:: Data listing ::
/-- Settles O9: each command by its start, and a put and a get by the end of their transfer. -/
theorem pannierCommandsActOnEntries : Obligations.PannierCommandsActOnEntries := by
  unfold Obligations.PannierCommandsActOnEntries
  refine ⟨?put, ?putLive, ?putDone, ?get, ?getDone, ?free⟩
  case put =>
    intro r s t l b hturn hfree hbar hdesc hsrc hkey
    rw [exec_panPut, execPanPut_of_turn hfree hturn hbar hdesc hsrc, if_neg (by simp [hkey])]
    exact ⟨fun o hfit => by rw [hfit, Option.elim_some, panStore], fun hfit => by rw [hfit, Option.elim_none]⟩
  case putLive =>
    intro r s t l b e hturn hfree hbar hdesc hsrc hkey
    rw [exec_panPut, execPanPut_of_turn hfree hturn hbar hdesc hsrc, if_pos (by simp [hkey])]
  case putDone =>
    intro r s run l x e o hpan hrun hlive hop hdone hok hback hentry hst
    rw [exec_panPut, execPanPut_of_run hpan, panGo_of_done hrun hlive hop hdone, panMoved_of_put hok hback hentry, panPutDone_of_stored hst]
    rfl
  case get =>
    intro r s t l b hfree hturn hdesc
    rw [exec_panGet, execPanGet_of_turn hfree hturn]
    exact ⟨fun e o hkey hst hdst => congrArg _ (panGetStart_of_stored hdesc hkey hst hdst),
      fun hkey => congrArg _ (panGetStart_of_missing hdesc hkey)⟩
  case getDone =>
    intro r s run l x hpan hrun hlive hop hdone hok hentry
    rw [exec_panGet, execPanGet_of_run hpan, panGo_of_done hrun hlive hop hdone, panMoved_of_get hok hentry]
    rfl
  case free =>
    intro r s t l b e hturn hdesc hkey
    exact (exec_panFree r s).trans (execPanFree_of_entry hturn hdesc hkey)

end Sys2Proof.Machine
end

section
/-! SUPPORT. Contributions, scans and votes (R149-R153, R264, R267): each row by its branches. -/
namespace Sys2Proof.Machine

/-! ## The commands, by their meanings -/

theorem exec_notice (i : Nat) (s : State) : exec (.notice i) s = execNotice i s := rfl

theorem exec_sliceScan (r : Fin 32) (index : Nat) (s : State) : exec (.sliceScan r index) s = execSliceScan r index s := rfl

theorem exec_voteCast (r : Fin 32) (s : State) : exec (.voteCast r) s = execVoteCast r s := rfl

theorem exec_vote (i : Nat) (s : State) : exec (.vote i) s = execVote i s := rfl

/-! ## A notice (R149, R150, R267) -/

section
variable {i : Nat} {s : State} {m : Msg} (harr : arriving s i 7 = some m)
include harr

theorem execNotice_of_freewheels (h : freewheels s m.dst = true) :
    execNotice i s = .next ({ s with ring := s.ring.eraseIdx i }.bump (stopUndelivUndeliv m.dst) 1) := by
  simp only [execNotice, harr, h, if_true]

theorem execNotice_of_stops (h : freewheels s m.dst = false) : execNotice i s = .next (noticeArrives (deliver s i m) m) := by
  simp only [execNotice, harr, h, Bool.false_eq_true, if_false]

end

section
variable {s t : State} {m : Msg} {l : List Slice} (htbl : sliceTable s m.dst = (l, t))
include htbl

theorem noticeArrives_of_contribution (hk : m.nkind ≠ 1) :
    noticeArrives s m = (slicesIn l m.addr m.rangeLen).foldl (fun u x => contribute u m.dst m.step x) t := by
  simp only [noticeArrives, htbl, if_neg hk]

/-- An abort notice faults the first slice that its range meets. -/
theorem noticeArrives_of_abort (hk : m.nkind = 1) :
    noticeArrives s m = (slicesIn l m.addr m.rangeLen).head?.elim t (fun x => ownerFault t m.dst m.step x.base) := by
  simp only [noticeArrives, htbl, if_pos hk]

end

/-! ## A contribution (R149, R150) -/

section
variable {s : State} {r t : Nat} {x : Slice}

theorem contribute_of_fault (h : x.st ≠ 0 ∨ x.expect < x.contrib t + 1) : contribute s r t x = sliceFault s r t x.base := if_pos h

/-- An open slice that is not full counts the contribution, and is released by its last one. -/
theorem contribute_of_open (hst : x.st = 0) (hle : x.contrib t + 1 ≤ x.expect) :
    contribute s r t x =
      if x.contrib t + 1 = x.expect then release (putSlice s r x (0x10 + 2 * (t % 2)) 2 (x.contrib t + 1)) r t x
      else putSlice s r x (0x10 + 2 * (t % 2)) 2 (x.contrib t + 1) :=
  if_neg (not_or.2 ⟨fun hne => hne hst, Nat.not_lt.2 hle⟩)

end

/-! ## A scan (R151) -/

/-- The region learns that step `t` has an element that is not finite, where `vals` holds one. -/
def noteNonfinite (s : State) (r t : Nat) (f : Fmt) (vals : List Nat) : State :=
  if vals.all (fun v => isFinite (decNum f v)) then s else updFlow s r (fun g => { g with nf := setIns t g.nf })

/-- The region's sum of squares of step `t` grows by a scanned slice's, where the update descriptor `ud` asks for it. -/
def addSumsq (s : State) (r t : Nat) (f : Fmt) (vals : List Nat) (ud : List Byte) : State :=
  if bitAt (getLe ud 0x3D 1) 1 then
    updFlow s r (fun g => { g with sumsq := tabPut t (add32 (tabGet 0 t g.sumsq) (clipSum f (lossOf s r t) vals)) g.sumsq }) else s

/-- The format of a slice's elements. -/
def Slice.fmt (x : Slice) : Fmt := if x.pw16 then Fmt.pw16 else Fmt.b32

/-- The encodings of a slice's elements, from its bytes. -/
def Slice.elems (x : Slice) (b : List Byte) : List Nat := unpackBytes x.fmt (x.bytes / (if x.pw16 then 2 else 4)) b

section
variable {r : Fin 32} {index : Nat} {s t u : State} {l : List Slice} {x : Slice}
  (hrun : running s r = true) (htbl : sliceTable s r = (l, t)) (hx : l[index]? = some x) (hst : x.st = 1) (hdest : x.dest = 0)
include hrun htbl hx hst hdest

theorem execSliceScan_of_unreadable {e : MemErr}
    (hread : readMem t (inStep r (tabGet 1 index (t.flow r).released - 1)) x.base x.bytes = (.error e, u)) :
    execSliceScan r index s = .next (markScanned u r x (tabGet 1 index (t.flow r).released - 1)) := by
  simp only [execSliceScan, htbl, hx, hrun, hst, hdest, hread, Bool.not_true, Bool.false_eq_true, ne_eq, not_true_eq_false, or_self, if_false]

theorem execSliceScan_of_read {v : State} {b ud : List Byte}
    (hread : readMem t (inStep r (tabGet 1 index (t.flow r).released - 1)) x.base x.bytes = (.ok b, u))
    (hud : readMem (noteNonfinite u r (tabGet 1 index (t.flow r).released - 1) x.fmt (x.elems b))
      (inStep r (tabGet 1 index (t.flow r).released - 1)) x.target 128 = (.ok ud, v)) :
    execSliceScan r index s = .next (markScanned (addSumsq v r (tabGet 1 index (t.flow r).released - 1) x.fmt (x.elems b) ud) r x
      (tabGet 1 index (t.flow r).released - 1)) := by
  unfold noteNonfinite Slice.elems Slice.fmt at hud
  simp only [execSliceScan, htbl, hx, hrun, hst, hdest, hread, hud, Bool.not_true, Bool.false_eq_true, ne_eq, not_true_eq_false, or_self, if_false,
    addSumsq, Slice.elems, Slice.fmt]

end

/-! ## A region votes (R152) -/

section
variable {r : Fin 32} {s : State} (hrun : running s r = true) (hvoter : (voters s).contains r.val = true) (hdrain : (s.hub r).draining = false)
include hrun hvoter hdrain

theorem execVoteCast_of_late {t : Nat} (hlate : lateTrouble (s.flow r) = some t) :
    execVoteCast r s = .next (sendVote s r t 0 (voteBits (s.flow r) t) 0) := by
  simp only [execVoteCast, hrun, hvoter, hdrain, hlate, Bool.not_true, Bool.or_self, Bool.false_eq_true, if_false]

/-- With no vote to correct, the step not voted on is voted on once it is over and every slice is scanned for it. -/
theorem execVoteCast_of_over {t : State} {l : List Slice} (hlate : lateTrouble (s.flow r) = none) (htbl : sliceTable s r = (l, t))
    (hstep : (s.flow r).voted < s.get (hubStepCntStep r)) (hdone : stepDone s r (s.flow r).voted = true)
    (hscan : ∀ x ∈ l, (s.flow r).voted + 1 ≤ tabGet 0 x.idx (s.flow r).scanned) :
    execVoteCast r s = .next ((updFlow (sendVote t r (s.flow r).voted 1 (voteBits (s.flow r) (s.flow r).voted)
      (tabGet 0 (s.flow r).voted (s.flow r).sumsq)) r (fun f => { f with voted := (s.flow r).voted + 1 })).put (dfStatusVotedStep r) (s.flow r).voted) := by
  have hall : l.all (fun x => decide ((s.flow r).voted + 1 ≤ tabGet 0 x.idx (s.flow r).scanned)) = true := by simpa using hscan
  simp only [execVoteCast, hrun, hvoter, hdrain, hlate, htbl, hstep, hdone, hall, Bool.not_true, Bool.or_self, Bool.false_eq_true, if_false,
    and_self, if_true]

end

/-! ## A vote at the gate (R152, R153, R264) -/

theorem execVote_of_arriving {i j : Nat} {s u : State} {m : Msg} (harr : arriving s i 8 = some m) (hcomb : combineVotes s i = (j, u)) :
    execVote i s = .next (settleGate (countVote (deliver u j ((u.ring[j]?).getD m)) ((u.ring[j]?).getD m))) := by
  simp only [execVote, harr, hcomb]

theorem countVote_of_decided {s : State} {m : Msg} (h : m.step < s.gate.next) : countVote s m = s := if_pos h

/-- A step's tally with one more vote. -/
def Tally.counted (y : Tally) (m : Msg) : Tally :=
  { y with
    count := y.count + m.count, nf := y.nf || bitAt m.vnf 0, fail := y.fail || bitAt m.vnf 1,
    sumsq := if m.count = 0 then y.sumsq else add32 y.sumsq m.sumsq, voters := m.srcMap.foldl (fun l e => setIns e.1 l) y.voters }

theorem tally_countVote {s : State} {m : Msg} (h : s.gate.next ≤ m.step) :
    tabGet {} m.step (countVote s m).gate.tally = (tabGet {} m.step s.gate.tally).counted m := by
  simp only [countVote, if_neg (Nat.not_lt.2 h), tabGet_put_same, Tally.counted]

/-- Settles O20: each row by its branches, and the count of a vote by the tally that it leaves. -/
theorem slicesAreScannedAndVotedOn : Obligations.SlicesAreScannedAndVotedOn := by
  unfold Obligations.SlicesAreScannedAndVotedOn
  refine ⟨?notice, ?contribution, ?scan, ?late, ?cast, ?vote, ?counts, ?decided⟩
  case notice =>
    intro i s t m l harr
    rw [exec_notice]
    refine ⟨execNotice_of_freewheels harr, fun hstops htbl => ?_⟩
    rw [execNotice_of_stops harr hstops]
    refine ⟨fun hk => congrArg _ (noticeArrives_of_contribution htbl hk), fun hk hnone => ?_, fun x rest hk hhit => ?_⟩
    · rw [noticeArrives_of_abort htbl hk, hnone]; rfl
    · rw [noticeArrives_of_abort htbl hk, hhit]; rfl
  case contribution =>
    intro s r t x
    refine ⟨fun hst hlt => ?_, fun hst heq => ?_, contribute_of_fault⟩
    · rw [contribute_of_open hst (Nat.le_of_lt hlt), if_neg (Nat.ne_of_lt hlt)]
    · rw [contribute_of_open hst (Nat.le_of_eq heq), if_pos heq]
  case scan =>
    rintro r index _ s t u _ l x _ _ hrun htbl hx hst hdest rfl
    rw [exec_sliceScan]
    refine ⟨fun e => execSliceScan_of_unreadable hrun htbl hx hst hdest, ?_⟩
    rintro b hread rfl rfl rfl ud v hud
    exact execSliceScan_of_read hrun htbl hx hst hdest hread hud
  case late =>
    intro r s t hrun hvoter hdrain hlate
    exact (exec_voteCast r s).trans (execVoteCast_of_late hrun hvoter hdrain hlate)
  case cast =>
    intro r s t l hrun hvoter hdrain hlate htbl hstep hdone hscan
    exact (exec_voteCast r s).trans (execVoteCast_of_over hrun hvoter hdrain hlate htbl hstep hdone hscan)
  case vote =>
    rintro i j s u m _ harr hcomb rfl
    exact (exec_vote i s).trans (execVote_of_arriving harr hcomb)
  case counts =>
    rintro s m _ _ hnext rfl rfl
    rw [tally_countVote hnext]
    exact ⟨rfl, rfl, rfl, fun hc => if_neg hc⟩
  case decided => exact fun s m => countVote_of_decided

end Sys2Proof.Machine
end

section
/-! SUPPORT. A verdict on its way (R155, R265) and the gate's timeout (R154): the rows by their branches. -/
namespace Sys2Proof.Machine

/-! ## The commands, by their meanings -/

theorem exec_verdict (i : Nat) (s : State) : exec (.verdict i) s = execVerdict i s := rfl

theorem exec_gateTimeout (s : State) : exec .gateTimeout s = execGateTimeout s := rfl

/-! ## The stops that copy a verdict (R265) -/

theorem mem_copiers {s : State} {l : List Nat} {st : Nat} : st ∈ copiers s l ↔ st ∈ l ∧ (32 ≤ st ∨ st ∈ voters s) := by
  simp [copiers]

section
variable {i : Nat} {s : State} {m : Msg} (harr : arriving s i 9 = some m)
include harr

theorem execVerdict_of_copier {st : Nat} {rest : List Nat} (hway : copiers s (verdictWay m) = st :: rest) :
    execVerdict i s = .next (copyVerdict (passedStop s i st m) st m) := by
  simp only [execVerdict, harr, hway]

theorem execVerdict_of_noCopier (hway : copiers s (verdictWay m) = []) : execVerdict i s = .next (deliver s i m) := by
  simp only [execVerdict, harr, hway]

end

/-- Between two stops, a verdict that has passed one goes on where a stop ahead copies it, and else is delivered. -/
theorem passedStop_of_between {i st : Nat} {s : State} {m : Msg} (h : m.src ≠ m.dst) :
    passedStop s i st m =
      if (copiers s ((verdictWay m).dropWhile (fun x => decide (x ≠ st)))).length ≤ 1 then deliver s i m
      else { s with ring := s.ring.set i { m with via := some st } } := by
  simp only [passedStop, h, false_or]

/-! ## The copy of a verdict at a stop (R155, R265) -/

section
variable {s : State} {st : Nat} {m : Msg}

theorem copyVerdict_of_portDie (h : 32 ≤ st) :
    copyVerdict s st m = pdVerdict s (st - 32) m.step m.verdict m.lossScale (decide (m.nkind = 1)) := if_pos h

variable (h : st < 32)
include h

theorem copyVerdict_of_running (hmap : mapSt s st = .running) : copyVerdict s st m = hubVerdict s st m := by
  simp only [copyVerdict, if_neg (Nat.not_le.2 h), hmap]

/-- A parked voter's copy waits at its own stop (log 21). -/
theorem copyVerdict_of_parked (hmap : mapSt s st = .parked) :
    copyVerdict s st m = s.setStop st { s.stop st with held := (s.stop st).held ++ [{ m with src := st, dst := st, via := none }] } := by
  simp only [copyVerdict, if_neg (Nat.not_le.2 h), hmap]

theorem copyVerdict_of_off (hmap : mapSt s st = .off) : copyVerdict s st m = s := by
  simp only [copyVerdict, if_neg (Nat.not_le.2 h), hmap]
:::
**Work order:**
Your task is to retype the entries verbatim, starting with the line that holds "theorem exec_vote (i" and stopping after the line that holds "m.dst) 1) := by".

**Your solution:**
theorem exec_vote (i : Nat) (s : State) : exec (.vote i) s = execVote i s := rfl

/-! ## A notice (R149, R150, R267) -/

section
variable {i : Nat} {s : State} {m : Msg} (harr : arriving s i 7 = some m)
include harr

theorem execNotice_of_freewheels (h : freewheels s m.dst = true) :
    execNotice i s = .next ({ s with ring := s.ring.eraseIdx i }.bump (stopUndelivUndeliv m.dst) 1) := by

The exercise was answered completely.